Changes in satiety for 3 h after ingestion (questionnaire survey).
The feeling of satiety after 50 g loading of GlystarP and EHBdex was measured. ○, GlystarP; ■, EHBdex; n = 12.
Energy coefficient.
Breath hydrogen analysis in humans. Breath hydrogen gas analysis enables the evaluation of the fermenting and degrading potentials in the large bowel for the carbohydrates that are indigestible and unabsorbed in the small bowel. In the present study, this analysis was carried out to examine whether or not EHBdex had reached the large bowel (i.e., whether or not it had been digested and absorbed completely in the small bowel).
The study conducted by Iida et al. confirmed the relationship between the quantities of fructo-oligosaccharide (FOS) ingested and the concentration of breath hydrogen gas, demonstrating a positive correlation between the quantities ingested and the AUC of the breath hydrogen gas concentration.13) For example, when FOS was ingested in a quantity of 5, 10 and 20 g, the AUC of the breath hydrogen gas concentration was 117, 250 and 464 ppm, respectively. If the ingested quantity is lower than 5 g, the variation in the reading by the measuring device will be larger.

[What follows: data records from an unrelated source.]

@[simp] theorem State.onHealth_pending (f) (s : State) : (s.onHealth f).pending = s.pending := rfl
@[simp] theorem State.onHealth_free (f) (s : State) : (s.onHealth f).free = s.free := rfl
@[simp] theorem State.onHealth_port (f) (s : State) : (s.onHealth f).port = s.port := rfl
@[simp] theorem State.onHealth_mbx (f) (s : State) : (s.onHealth f).mbx = s.mbx := rfl
@[simp] theorem State.onHealth_pwr (f) (s : State) : (s.onHealth f).pwr = s.pwr := rfl
@[simp] theorem State.onHealth_isl (f) (s : State) : (s.onHealth f).isl = s.isl := rfl
@[simp] theorem State.onHealth_ctl (f) (s : State) : (s.onHealth f).ctl = s.ctl := rfl
@[simp] theorem State.onHealth_vlv (f) (s : State) : (s.onHealth f).vlv = s.vlv := rfl
@[simp] theorem State.onHealth_welt (f) (s : State) : (s.onHealth f).welt = s.welt := rfl
@[simp] theorem State.onHealth_row (f) (s : State) : (s.onHealth f).row = s.row := rfl
@[simp] theorem State.onHealth_stew (f) (s : State) : (s.onHealth f).stew = s.stew := rfl
@[simp] theorem State.onHealth_log (f) (s : State) : (s.onHealth f).log = s.log := rfl
@[simp] theorem State.onHealth_last (f) (s : State) : (s.onHealth f).last = s.last := rfl
@[simp] theorem State.onHealth_core (f) (s : State) : (s.onHealth f).core = s.core := rfl
@[simp] theorem State.onHealth_mem (f) (s : State) : (s.onHealth f).mem = s.mem := rfl
@[simp] theorem State.onHealth_lace (f) (s : State) : (s.onHealth f).lace = s.lace := rfl
@[simp] theorem State.onHealth_sec (f) (s : State) : (s.onHealth f).sec = s.sec := rfl
@[simp] theorem State.onHealth_health (f) (s : State) : (s.onHealth f).health = f s.health := rfl

end Sys2Proof.Machine
end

Therefore, with this evaluation method, the lower detection limit is estimated at about 100 ppm (AUC of breath hydrogen gas concentration) when the quantity reaching the large bowel is 5 g.

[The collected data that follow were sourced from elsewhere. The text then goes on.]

theorem wit_ThrottleSteps :
    (watched (hot 63 6400) = some (63, 6400) ∧ mpRuns on = true ∧ computeOn on = true) ∧
    ok .throttleRise (hot 63 6400) (fun t => t.pwr.dReq == 1 && t.pwr.thrCluster == 63) = true ∧
    (watched (hot 63 6399) = none ∧ ok .throttleRise (hot 63 6399) (fun t => t.pwr.dReq == 0) = true) ∧
    (let s := (hot 63 6399).onPwr fun p => { p with dReq := 1, thrCluster := 63 }
     watched s = some (63, 6399) ∧ ok .throttleRise s (fun t => t.pwr.dReq == 1) = true) ∧
    (let s := (hot 63 6207).onPwr fun p => { p with dReq := 8, thrCluster := 63 }
     clusterTemp s 63 = some 6207 ∧ ok .throttleFall s (fun t => t.pwr.dReq == 7) = true) ∧
    on.pwr.dReq = 0 ∧ runs .throttleFall on = true ∧
    (let s := ((hot 0 6400).onLast fun l => { l with st := .running, active := img 1 }).onPwr fun p => { p with dReq := 8 }
     dSlackMax s ≤ 8 ∧ dSlackMin s ≤ 8 ∧ runs .pwrThrottleEscalate s = true) ∧
    (let s := ((hot 0 6400).onLast fun l => { l with st := .running }).onPwr fun p => { p with dReq := 1, thrCluster := 0 }
     watched s = some (0, 6400) ∧ dSlackMax s ≤ 1 ∧ dSlackMin s < min 8 2 ∧ ok .pwrThrottleEscalate s (fun t => t.pwr.escalated) = true) ∧
    runs .pwrThrottleEscalate (on.onPwr fun p => { p with escalated := true }) = true ∧
    (∀ y ∈ dieReadings (hot 0 6719), y < 105 * 64) ∧ 105 * 64 ∈ dieReadings (hot 0 6720) ∧
    ok .thermalLimitRelease ((hot 0 6719).onPwr fun p => { p with thermal800 := true }) (fun t => !t.pwr.thermal800) = true ∧
    ok .thermalLimitRelease ((hot 0 6720).onPwr fun p => { p with thermal800 := true }) (fun t => t.pwr.thermal800) = true ∧
    runs .shedLimitRise on = true ∧
    (let s := (on.onLast fun l => { l with st := .loaded, active := (img 1).set 60 0x03E803E8 }).onPwr fun p => { p with pkgW := 2000 }
     warmMeanMw s / 1000 ≤ 2000 ∧ ok .warmReached s (fun t => t.pwr.warm) = true ∧
     0 < warmMeanMw s / 1000 ∧ ok .warmReached (s.onPwr fun p => { p with pkgW := 0 }) (fun t => !t.pwr.warm) = true) ∧
    on.last.st ≠ .loaded := by decide +kernel

/-! ## The Last -/

/-- The image with a signature block under key slot 7. -/
def imgSig : List Word :=
  ((img 1).set 2 87).set 14 61 ++ [1, 7] ++ List.replicate 24 0

/-- A Last in a state, of a job of m packages that this package leads. -/
def lastIn (st : LastSt) (m : Nat) (f : LastBlk → LastBlk) : State :=
  (on.onLace fun l => { l with idValid := true }).onLast fun l => f { l with st := st, active := img m, members := m, jobGiven := true }

/-- The same of a job that package 1 leads. -/
def memberIn (st : LastSt) (f : LastBlk → LastBlk) : State := lastIn st 2 fun l => f { l with leaderId := 1 }

/-- An active lane 0, which leads to slot 1 of the rack. -/
def act : Lane := { st := .active, ver := 3, peer := 1 }

/-- A state whose lane 0 is active. -/
def wired (s : State) : State := s.onLace fun l => { l with lanes := vmod l.lanes 0 fun _ => act }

When the breath hydrogen gas concentration following the digestion of EHBdex was compared with that following FOS digestion, the EHBdex ingestion group showed no marked changes in the breath hydrogen gas concentration and almost no hydrogen gas formation during the period between immediately after the ingestion and 10 h after at any of the two dose levels (50 and 100 g) (Fig. 5 (A)). Although the dose level was smaller (20 g) than the EHBdex dose, in the FOS ingestion group, the breath hydrogen gas concentration began to rise 1 h after the ingestion and reached 80 ppm at 8 h. Comparing the AUC of the breath hydrogen gas concentration, the AUC in the EHBdex ingestion group was below the lower detectable level at both dose levels (50 and 100 g). In the FOS ingestion group, AUC was 528 ppm.
Breath hydrogen gas concentration after the ingestion of EHBdex or FOS (A), breath hydrogen gas concentration after the ingestion of GlystarP or FOS (B).
(A) EHBdex was loaded in a quantity of 50 and 100 g respectively. ○, 50 g EHBdex; ■, 100 g EHBdex. Fructo-oligosaccharide (FOS) was loaded in a quantity of 20 g (×, 20 g FOS). n = 12. (B) GlystarP was loaded in a quantity of 50 and 100 g respectively. ○, 50 g GlystarP; ■, 100 g GlystarP. Fructo-oligosaccharide (FOS) was loaded in a quantity of 20 g (×, 20 g FOS). n = 12.
By comparing GlystarP and FOS in a similar way, it is clear that the ingestion of GlystartP at dose level of 50 or 100 g resulted in the almost null formation of the breath hydrogen gas, similarly to the results obtained for EHBdex (Fig. 5 (B)). The AUC for the breath hydrogen gas concentration was below the lower detectable level at both dose level (50 and 100 g).
These results suggest that, similarly to the standard dextrin GlystarP, EHBdex is completely digested and absorbed in the small bowel and does not reach the large bowel. The energy coefficient for EHBdex seems to be 4 kcal/g, similar to that of standard maltodextrin.
The authors are indebted to Yasuo Katta and Yuka Kishimoto (Matsutani Chemical Industry Co., Ltd.) for the cooperation in the drafting of this report.